By focusing on the long-term sustainability potential of perennial biomass energy crops, the NSF funded project will initiate a new avenue of renewable energy research at ASU.
"Through the transdisciplinary nature of our research, projects like these not only expand our renewable energy research capabilities, but provide new solutions that address global energy challenges," said Sethuraman Panchanathan, senior vice president with the ASU Office of Knowledge Enterprise Development. "This project advances our knowledge in the area of biomass research, while creating increased possibilities for greater economic impact."
The WSC-ASU team will focus their efforts on four coupled elements.
Georgescu, WSC-ASU team PI, will lead all hydro-climatic modeling activities aimed at revealing the most suitable hot-spots of sustainable perennial biomass energy expansion.
Netra Chhetri, co-PI and assistant professor with joint appointments in the School of Geographical Sciences and Urban Planning, and Consortium for Science, Policy and Outcomes at ASU, will lead all crop modeling activities. Chhetri will quantify perennial biomass energy crop yield from the hot-spots and assess energy offset potential of U.S. consumption.
Michael Hanemann, co-PI and the ASU Julie A. Wrigley Chair in Sustainability and professor in the W.P. Carey School of Business, will oversee all economic modeling activities. Hanemann will evaluate economic potential for the production of perennial bioenergy crops in the U.S., incorporating a significant long-run sustainability constraint for land and water.

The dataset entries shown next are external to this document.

/-- The saved kI of the clamp records differ between cores, those of other devices as reported (16_faults R251). -/
def Part.clampsDiffer (p : Part) : Bool :=
  match (p.coreOf.filterMap fun e => e.2.clamp.map fun r => r.savedKi) ++ p.awayKi.map fun e => e.2 with
  | [] => false
  | x :: r => r.any fun y => decide (y ≠ x)

/-- PT is released at a resume: a barrier wait is entered again (14_determinism R223), and a device of several stays for its turn, or for those
that stand at its PT (02_time R28). A wait for a restarted core fails on one device (DEDUCED: notes/assumptions/129.md). -/
def Part.released (p : Part) : Part :=
  if p.waiting then p.stopBy .barrier else if p.alone then p.resumed else p.stopBy .align

/-- The context restored on its hard partition: handles translated, parked cores restarted, CLAMP clear, PT released. Marks of uncorrectable
errors come with it (16_faults R254). (DESIGN CHOICE: notes/assumptions/119.md) -/
def Part.restored (p : Part) : Part :=
  let q := { p with
    clampOn := false, preempt := none, preemptTold := false, resumeAt := none
    away := p.away.filter fun e => decide (e.2 = Cond.ended), awayKi := []
    forceAlways := p.forceAlways || p.clampsDiffer
    coreOf := p.coreOf.map fun (e : Nat × Core) =>
      (e.1, { e.2 with
        hregs := e.2.hregs.map fun (h : Nat × Handle) => (h.1, p.retranslate h.2)
        pend := e.2.pend.map (Pend.retranslate p) }.restart) }
  q.released

/-- The barriers that a resumed partition finds full complete at once (14_determinism R223). -/
def completeFull (vf : Nat) (s : State) : State := (List.range 16).foldl (fun s b => completeNow vf b s) s

/-- The instruction store of a running core, loaded again from the registered image: errors that stood in it are gone (16_faults R255). -/
def Core.reload (c : Core) (m : Image) (v : Nat) : Core :=
  match sectionOf m v with
  | none => c
  | some x =>
    if c.cond = .running then { c with store := codeTable (x.code.take c.limit), bad := c.bad.filter fun e => decide (e.1 ≠ 3) } else c

/-- Step 2 of a resume, for the task's image. -/
def reloadStores (vf : Nat) (s : State) : State :=
  match (s.part vf).task.bind fun t => tfind s.images t.image with
  | none => s
  | some m => s.onPart vf fun p => { p with coreOf := p.coreOf.map fun (e : Nat × Core) => (e.1, e.2.reload m e.1) }

/-- The FSEND lines that the partition holds are sent again (21_ref_e_m R321). -/
def resendLines (vf : Nat) (s : State) : State :=
  ((s.part vf).coreOf.flatMap fun c => c.2.pend).foldl (fun s e =>
    match e.eff with
    | .sent port core dst land val => sendTimed vf port core dst land val.toNat s
    | _ => s) s

/-- The partition may be resumed. -/
def State.resumable (s : State) (vf : Nat) : Bool :=
  let p := s.part vf
  p.live && decide (p.resid = .switchedOut) && !s.belfryDown && s.hasRoom p.localCores.length p.channels

/-- RESUME (16_faults R255): binding, the stores, the rest of the context, the snapshot with the lines held for other devices; then PT is
released at the saved PT. -/
def execResume (vf : Nat) (s : State) : Host.Outcome State Fault Refusal :=
  .next (if s.resumable vf then
    let s := resendLines vf ((reloadStores vf ((bind vf s).onPart vf Part.restored)))
    completeFull vf (tokens vf true (s.onPart vf fun p => p.setPolicy s.holdLevel))
    else s)

/-! ### Commands of the management block (17_partitions R262, R263, R268, R269) -/

/-- The Belfry is paging the context. -/
def Part.isPaging (p : Part) : Bool := decide (p.status = 5 ∨ p.status = 6)

/-- A PCMD write is looked at: RESULT is not 0, or the context is being paged. (DESIGN CHOICE: notes/assumptions/42.md) -/
def Part.takesCommand (p : Part) : Bool := p.live && (decide (p.pres ≠ 0) || p.isPaging)

/-- The command is accepted: PCMD reads it, with 10 bits of argument, and RESULT is pending (00_scope R7; 17_partitions R262).
(DESIGN CHOICE: notes/assumptions/42.md) -/
def Part.acceptCommand (p : Part) (cmd arg : Nat) : Part := { p with pcmd := cmd, parg := arg % 2 ^ 10, pres := 0 }

/-- A command that the partition's STATE does not allow: busy while the context is paged, which is no acceptance and leaves PCMD, else wrong
state (17_partitions R262, R263). (DESIGN CHOICE: notes/assumptions/42.md) -/
def Part.refuseCommand (p : Part) (cmd arg : Nat) : Part :=
  if p.isPaging then { p with pres := 2 } else { p.acceptCommand cmd arg with pres := 4 }

/-- END_SLICE (17_partitions R263, R264, R268). PCMD.ARG, which R262 gives a meaning for a re-shape alone, reads 0 after it
(DESIGN CHOICE: notes/assumptions/42.md). -/
def execEndSlice (vf : Nat) (s : State) : Host.Outcome State Fault Refusal :=
  let p := s.part vf
  .next (if !p.takesCommand then s
    else
      match p.status with
      | 0 => endSliceIdle vf (s.setPart vf (p.acceptCommand 1 0))
      | 1 => endSliceRunning vf (s.setPart vf (p.acceptCommand 1 0))
      | 2 => s.setPart vf { p.acceptCommand 1 0 with endAfter := true }
      | _ => s.setPart vf (p.refuseCommand 1 0))

/-- The conditions of a re-shape (17_partitions R269). -/
def Part.reshapable (p : Part) (m : Nat) : Bool :=
  (match p.preempt with
    | some r => r.parked
    | none => false)
  && (p.coreOf.all fun e => decide (e.2.cond ≠ .running) && e.2.clamp.isNone)
  && (p.barriers.all fun e => e.2.arrived.isEmpty && e.2.waits.isEmpty)
  && !p.multi && decide (4 ≤ m ∧ m ≤ p.cores)

/-- A shadow without the entries of cores that are gone. -/
def Core.forget (c : Core) (m : Nat) : Core := { c with shadow := c.shadow.filter fun e => decide (e.2.1 < m) }

/-- LAUNCHes sent by cores that are gone and not yet read: core 0 holds them, and no engine command is left before them (15_tasks R231;
17_partitions R269). -/
def Part.leftLaunches (p : Part) (m : Nat) : List (Nat × Nat × Nat × Nat) :=
  (p.coreOf.filter fun e => decide (m ≤ e.1)).flatMap fun e => e.2.launches.map fun l => (0, l.2)

/-- The re-shaped context: cores 0 to m − 1 kept, k13 and the slew budget lowered (17_partitions R269). -/
def Part.reshaped (p : Part) (m : Nat) : Part :=
  { p with
    cores := m
    task := p.task.map fun t => { t with cores := min t.cores m, budget := min t.budget (4 * m) }
    coreOf := (p.coreOf.filter fun e => decide (e.1 < m)).map fun (e : Nat × Core) =>
      (e.1, { e.2.forget m with
        kregs := tmod 0 e.2.kregs 13 fun k => BitVec.ofNat 64 (min k.toNat m)
        launches := if e.1 = 0 then e.2.launches ++ p.leftLaunches m else e.2.launches }) }

/-- RESHAPE (17_partitions R262, R263, R269). STATE decides before the range of ARG: R262 and R263 do not order the two refusals
(DESIGN CHOICE: notes/assumptions/42.md). -/
def execReshape (vf m : Nat) (s : State) : Host.Outcome State Fault Refusal :=
  .next (s.onPart vf fun p =>
    if !p.takesCommand then p
    else if p.status ≠ 3 then p.refuseCommand 2 m
    else if p.reshapable m then { (p.acceptCommand 2 m).reshaped m with pres := 1 }
    else { p.acceptCommand 2 m with pres := 3 })

/-! ### Cold contexts (17_partitions R266, R267) -/

/-- The bytes of a paged context, with its T0 rows and its queue: the manual says what it holds and not its layout. FREE VALUE.
(DESIGN CHOICE: notes/assumptions/3.md) -/
opaque contextBytes : Part → List Byte

/-- Bytes in blocks of 4,096, the last filled with zeros. -/
def diskBlocks (bs : List Byte) : List (List Byte) :=
  (List.range ((bs.length + 4095) / 4096)).map fun i =>
    let b := (bs.drop (4096 * i)).take 4096
    b ++ List.replicate (4096 - b.length) 0

/-- The ciphertext of a context whose blocks begin at a logical block of the tenant's namespace (17_partitions R266). -/
def cipherOf (key lba : Nat) (bs : List Byte) : List Byte :=
  ((diskBlocks bs).zipIdx.map fun e => xtsEncrypt key (lba + e.2) e.1).flatten

/-- The digest that the Belfry keeps of a paged context; where in the namespace it puts it is its own choice (17_partitions R266). -/
def State.pagedDigest (s : State) (p : Part) : Nat :=
  shake256 (cipherOf (tget ⟨0, []⟩ s.tenants p.tenant).key (Config.choose s.oracle) (contextBytes p)) 256

/-- The context and the rows leave the package. -/
def pageAway (vf : Nat) (s : State) : State :=
  let p := s.part vf
  let q := p.chanTable.foldl (fun q e => q.copyOut s e.2) p
  { s with oracle := s.oracle + 1 }.setPart vf { q with resid := .cold, digest := some (s.pagedDigest q), pres := 1, resumeAt := none }

/-- What the Belfry does with the switched-out partition is done. -/
def Part.pagingDone (p : Part) (tabor : Nat) : Bool :=
  match p.resumeAt with
  | some t => decide (t ≤ tabor)
  | none => false

/-- PAGE_OUT (17_partitions R263, R266): a write of command 3 starts it; when it is done the context is cold, and a queue write that came
meanwhile starts its restore (R268). Without feature 4 it is refused. PCMD.ARG reads 0 after it (DESIGN CHOICE: notes/assumptions/42.md). -/
def execPageOut (vf : Nat) (s : State) : Host.Outcome State Fault Refusal :=
  let p := s.part vf
  .next (match p.resid with
    | .pagingOut =>
      if p.pagingDone s.tabor then
        let s := (pageAway vf s).onPart vf fun q => { q with wantRestore := false }
        if p.wantRestore then beginRestore vf s else s
      else if p.takesCommand then s.setPart vf (p.refuseCommand 3 0)
      else s
    | _ =>
      if !p.takesCommand then s
      else if p.status ≠ 3 then s.setPart vf (p.refuseCommand 3 0)
      else if !p.feature 4 then s.setPart vf { p.acceptCommand 3 0 with pres := 3 }
      else
        let d := s.drawDelay
        d.2.setPart vf { p.acceptCommand 3 0 with resid := .pagingOut, resumeAt := some (s.tabor + d.1) })

/-- COLD_RESTORE (17_partitions R267): it starts with a queue write; when the context is read, its digest is checked. -/
def execColdRestore (vf : Nat) (s : State) : Host.Outcome State Fault Refusal :=
  let p := s.part vf
  .next (match p.resid with
    | .pagingIn =>
      if !p.pagingDone s.tabor then s
      else
      let t := { s with oracle := s.oracle + 1 }
      if Config.driveIntact s.oracle then
        armResume vf (t.setPart vf { p with resid := .switchedOut, digest := none })
      else t.setPart vf { p with resid := .cold, pres := 5, corrupt := true, resumeAt := none }
    | _ => beginRestore vf s)

end Sys2Proof.Machine
end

Alex Mahalov, co-PI and the Wilhoit Foundation Dean's Distinguished Professor in ASU's School of Mathematical and Statistical Sciences, will oversee the integration of all computing activities within ASU's massively parallel HPC framework. Mahalov will lead the effort to enhance all economic and crop models with an ensemble-based uncertainty quantification strategy implemented in a distributed-memory parallel computing architecture. A simulated stochastic modeling system will be created to demonstrate developments.
All PIs are affiliated with ASU's Global Institute of Sustainability.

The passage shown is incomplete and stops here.